■ TASK TO CARRY OUT ■
Write out, from the entries below, exactly the lines that run between the lines holding "def refusal (o" and "fields of a record. -/", inclusive, and stop there.

◆ ◆ ◆ ◆

-- ==== Sys2Proof/Tests/Slice0.lean ====
section
/-! SUPPORT. The model's own tests: ill-formed terms refused by each check, every constructor decoded from a word written out from the
encoding tables of the spec, single steps from spec/95_test_vectors.md, and for each obligation with hypotheses states and operands that
meet them. Expected values come from the spec; the vector's name stands beside each. -/

namespace Sys2Proof.Tests

open Sys2Proof Sys2Proof.Machine

/-! ## Helpers -/

/-- The reset state. -/
def s0 : State := State.reset

/-- Reset with the conforming engine bound. -/
def bound : State := bindEngine 0 State.reset

/-- Inside a transfer engine invocation. -/
def busy : State := { bound with dma := { bound.dma with inCallback := true } }

/-- Inside a channel-control write of channel `n` (linked list, enabled), its fields stored, the engine not yet invoked. -/
def dispatchOn (n : Chan) (s : State) : State :=
  { s with dma := (s.dma.setChan n (loadCtrl 0x01000401 .linkedList (s.dma.chan n))).startDispatch n }

/-- Reset with other DICR fields. -/
def dicr (cic : BitVec 7) (busError : Bool) (mask : BitVec 7) (masterEnable : Bool) (flags : BitVec 7) : State :=
  { bound with dma := { bound.dma with cic := cic, busError := busError, mask := mask, masterEnable := masterEnable, flags := flags } }

/-- A connected pad. -/
def padAt (mode : PadMode) (analog : Bool) (seq : Nat) (cmd : Byte) : State :=
  { s0 with
    pad := { s0.pad with
      connected := true, mode := mode, analog := analog, seq := seq, cmd := cmd, buttons := 0xBFFF, rightX := 0x7F, rightY := 0x7F,
      leftX := 0x00, leftY := 0xFF } }

/-- The state after an operation that completes, reset otherwise. -/
def after (o : Out) : State :=
  match o with
  | .next s => s
  | .fault _ => s0
  | .refused _ => s0

/-- Operations one after another. -/
def runAll (is : List Instr) (s : State) : State := is.foldl (fun s i => after (exec i s)) s

/-- Why an operation was refused. -/
def refusal (o : Out) : Option Refusal :=
  match o with
  | .refused r => some r
  | _ => none

/-- What an operation handed back. -/
def result (i : Instr) (s : State) : Result := (after (exec i s)).result

/-- What DICR reads as. -/
def dicrWord (s : State) : Result := result .rd32Dicr s

/-- Whether a request decodes to that operation. -/
def decodesTo (r : Request) (i : Instr) : Bool :=
  match decode r with
  | .ok j => j == i
  | .error _ => false

/-- Whether a request is rejected as an unhandled address. -/
def unhandled (r : Request) (addr : Word) : Bool :=
  match decode r with
  | .ok _ => false
  | .error e => e == .unhandledAddress addr

/-- The context of vectors G1 to G4 and G6. -/
def gctx : PolyCtx := { ditherEnable := true, globalBlend := 2 }

/-- The context of the rectangle vectors. -/
def rctx : DrawCtx := { ditherEnable := true, globalBlend := 2, page := 0x0105, depth := 1 }

/-- The position, colour and texture coordinates of a record. -/
structure Brief where
  x : Int
  y : Int
  r : Byte
  g : Byte
  b : Byte
  u : Half
  v : Half
deriving DecidableEq

/-- The shared fields of a record. -/
structure Shared where
  clut : Half
  page : Half
  texMode : TexMode
  dither : Bool
  transMode : TransMode
deriving DecidableEq

/-- The first half of a record. -/
def brief (v : VertexInfo) : Brief := ⟨v.x.toInt, v.y.toInt, v.r, v.g, v.b, v.u, v.v⟩

/-- The second half of a record. -/
def shared (v : VertexInfo) : Shared := ⟨v.clut, v.page, v.texMode, v.dither, v.transMode⟩

/-- The records of the triangles an operation emits from reset, three a triangle. -/
def emitted (i : Instr) : List Brief :=
  (after (exec i s0)).toRenderer.flatMap (fun t => [brief t.a, brief t.b, brief t.c])

/-- The shared fields of every record an operation emits from reset. -/
def emittedShared (i : Instr) : List Shared :=
  (after (exec i s0)).toRenderer.flatMap (fun t => [shared t.a, shared t.b, shared t.c])

/-- Expected word count of the primitive, triangles emitted. -/
def counts (i : Instr) : Option Nat × Nat := (expectedOf (after (exec i s0)).gpa.prim, (after (exec i s0)).toRenderer.length)

/-- The profile of spec/45_pad_input.md R322. -/
def exampleProfile : Profile :=
  { btn := [(0, 14), (1, 13), (7, 3), (8, 1), (9, 2)], btn_functional := by decide, btn_injective := by decide, iRX := 2, iRY := 3,
    iLX := 0, iLY := 1, chord := [8, 9], chord_nonempty := by decide }

/-- A rational. -/
def q (num : Int) (den : Nat) : AxisValue := { num := num, den := den }

/-- A snapshot of `padA` with its four axes. -/
def snapA (down : List Nat) (a0 a1 a2 a3 : Int) : Snapshot :=
  { name := "padA", down := down, axes := [(0, q a0 1), (1, q a1 1), (2, q a2 1), (3, q a3 1)], restAxes := none }

/-- Polls one after another with the example profile. -/
def polls (snaps : List Snapshot) (p : Pad) : Option Pad := snaps.foldl (fun p sn => p.bind (pollPad exampleProfile sn)) (some p)

/-- What a poll shows. -/
structure PollView where
  buttons : Half
  axes : List Byte
  analog : Bool
  chordPrev : Bool
deriving DecidableEq

/-- What the polled pad shows. -/
def pollView (p : Option Pad) : Option PollView :=
  p.map (fun p => ⟨p.buttons, [p.rightX, p.rightY, p.leftX, p.leftY], p.analog, p.chordPrev⟩)

/-! ## WellFormed: an ill-formed term for each check -/

theorem test_illformed_channels :
    (Instr.setIrq 7).wellFormed = false ∧ (Instr.irqEn 7).wellFormed = false ∧ (Instr.doneCh 7).wellFormed = false ∧
      (Instr.triggerCh 7).wellFormed = false := by decide

theorem test_illformed_begin :
    (Instr.beginPrim 0x40000000 rctx).wellFormed = false ∧ (Instr.beginPrim 0x1FFFFFFF rctx).wellFormed = false ∧
      (Instr.beginPrim 0x80000000 rctx).wellFormed = false := by decide

theorem test_illformed_poll_axis_above_one :
    (Instr.poll { name := "padA", down := [], axes := [(0, q 2 1)], restAxes := none }).wellFormed = false := by decide

theorem test_illformed_poll_axis_no_number :
    (Instr.poll { name := "padA", down := [], axes := [(0, q 0 0)], restAxes := none }).wellFormed = false := by decide

theorem test_illformed_poll_axis_twice :
    (Instr.poll { name := "padA", down := [], axes := [(0, q 0 1), (0, q 1 1)], restAxes := none }).wellFormed = false := by decide

theorem test_illformed_poll_other_axes :
    (Instr.poll { name := "padA", down := [], axes := [], restAxes := some (q (-2) 1) }).wellFormed = false := by decide

theorem test_illformed_dialogues :
    (Instr.padNPoll 0x43 [0, 0, 0]).wellFormed = false ∧ (Instr.padNPoll 0x42 [0, 0]).wellFormed = false ∧
      (Instr.padNCfg [0]).wellFormed = false := by decide

theorem test_wellformed :
    (Instr.setIrq 6).wellFormed = true ∧ (Instr.beginPrim 0x60FFFFFF rctx).wellFormed = true ∧
      (Instr.poll (snapA [8, 9] 1 (-1) 0 0)).wellFormed = true ∧ (Instr.padNPoll 0x42 [0, 0, 0]).wellFormed = true ∧
      (Instr.padNCfg [0, 1]).wellFormed = true := by decide

/-! ## Decoding: a word written out from the encoding tables for every constructor -/

/-- 30_encoding.md R136: 32-bit accesses; channel 5 stands at 0x1F8010D0. -/
theorem test_decode_words :
    decodesTo (.busRead32 0x1F8010D0) (.rd32Base 5) ∧
      decodesTo (.busWrite32 0x1F8010D0 0x89ABCDEF) (.wr32Base 5 0x89ABCDEF) ∧
      decodesTo (.busWrite32 0x1F8010D4 0x89ABCDEF) (.wr32Block 5 0x89ABCDEF) ∧
      decodesTo (.busRead32 0x1F8010D4) (.rd32Block 5) ∧
      decodesTo (.busRead32 0x1F8010D8) (.rd32Ctrl 5) ∧
      decodesTo (.busWrite32 0x1F8010D8 0x89ABCDEF) (.wr32Ctrl 5 0x89ABCDEF) ∧
      decodesTo (.busRead32 0x1F8010F0) .rd32Dpcr ∧
      decodesTo (.busWrite32 0x1F8010F0 0x89ABCDEF) (.wr32Dpcr 0x89ABCDEF) ∧
      decodesTo (.busRead32 0x1F8010F4) .rd32Dicr ∧
      decodesTo (.busWrite32 0x1F8010F4 0x89ABCDEF) (.wr32Dicr 0x89ABCDEF) := by decide

/-- 30_encoding.md R136, 20_memory.md R80: 16-bit accesses. -/
theorem test_decode_halves :
    decodesTo (.busRead16 0x1F8010D0) (.rd16Base 5) ∧
      decodesTo (.busWrite16 0x1F8010D0 0xBEEF) (.wr16Base 5 0xBEEF) ∧
      decodesTo (.busRead16 0x1F8010D4) (.rd16Block 5) ∧
      decodesTo (.busWrite16 0x1F8010D4 0xBEEF) (.wr16Block 5 0xBEEF) ∧
      decodesTo (.busRead16 0x1F8010D8) (.rd16Ctrl 5) ∧
      decodesTo (.busWrite16 0x1F8010D8 0xBEEF) (.wr16Ctrl 5 0xBEEF) ∧
      decodesTo (.busRead16 0x1F8010F0) .rd16Dpcr ∧
      decodesTo (.busWrite16 0x1F8010F0 0xBEEF) (.wr16Dpcr 0xBEEF) ∧
      decodesTo (.busRead16 0x1F8010F4) .rd16DicrL ∧
      decodesTo (.busRead16 0x1F8010F6) .rd16DicrH ∧
      decodesTo (.busWrite16 0x1F8010F4 0xBEEF) (.wr16DicrL 0xBEEF) ∧
      decodesTo (.busWrite16 0x1F8010F6 0xBEEF) (.wr16DicrH 0xBEEF) := by decide

/-- 20_memory.md R81, 40 R145, R150, R157: 8-bit accesses; byte 3 of a channel register. -/
theorem test_decode_bytes :
    decodesTo (.busRead8 0x1F8010D3) (.rd8Base 5 3) ∧
      decodesTo (.busWrite8 0x1F8010D3 0xA5) (.wr8Base 5 3 0xA5) ∧
      decodesTo (.busRead8 0x1F8010D7) (.rd8Block 5 3) ∧
      decodesTo (.busWrite8 0x1F8010D7 0xA5) (.wr8Block 5 3 0xA5) ∧
      decodesTo (.busRead8 0x1F8010DB) (.rd8Ctrl 5 3) ∧
      decodesTo (.busWrite8 0x1F8010DB 0xA5) (.wr8Ctrl 5 3 0xA5) ∧
      decodesTo (.busRead8 0x1F8010F4) .rd8Dicr0 ∧
      decodesTo (.busRead8 0x1F8010F5) .rd8Dicr1 ∧
      decodesTo (.busRead8 0x1F8010F6) .rd8Dicr2 ∧
      decodesTo (.busRead8 0x1F8010F7) .rd8Dicr3 ∧
      decodesTo (.busWrite8 0x1F8010F4 0xA5) (.wr8Dicr0 0xA5) ∧
      decodesTo (.busWrite8 0x1F8010F5 0xA5) (.wr8Dicr1 0xA5) ∧
      decodesTo (.busWrite8 0x1F8010F6 0xA5) (.wr8Dicr2 0xA5) ∧
      decodesTo (.busWrite8 0x1F8010F7 0xA5) (.wr8Dicr3 0xA5) := by decide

◆ ◆ ◆ ◆

■ FINISHED EXERCISE ■
def refusal (o : Out) : Option Refusal :=
  match o with
  | .refused r => some r
  | _ => none

/-- What an operation handed back. -/
def result (i : Instr) (s : State) : Result := (after (exec i s)).result

/-- What DICR reads as. -/
def dicrWord (s : State) : Result := result .rd32Dicr s

/-- Whether a request decodes to that operation. -/
def decodesTo (r : Request) (i : Instr) : Bool :=
  match decode r with
  | .ok j => j == i
  | .error _ => false

/-- Whether a request is rejected as an unhandled address. -/
def unhandled (r : Request) (addr : Word) : Bool :=
  match decode r with
  | .ok _ => false
  | .error e => e == .unhandledAddress addr

/-- The context of vectors G1 to G4 and G6. -/
def gctx : PolyCtx := { ditherEnable := true, globalBlend := 2 }

/-- The context of the rectangle vectors. -/
def rctx : DrawCtx := { ditherEnable := true, globalBlend := 2, page := 0x0105, depth := 1 }

/-- The position, colour and texture coordinates of a record. -/
structure Brief where
  x : Int
  y : Int
  r : Byte
  g : Byte
  b : Byte
  u : Half
  v : Half
deriving DecidableEq

/-- The shared fields of a record. -/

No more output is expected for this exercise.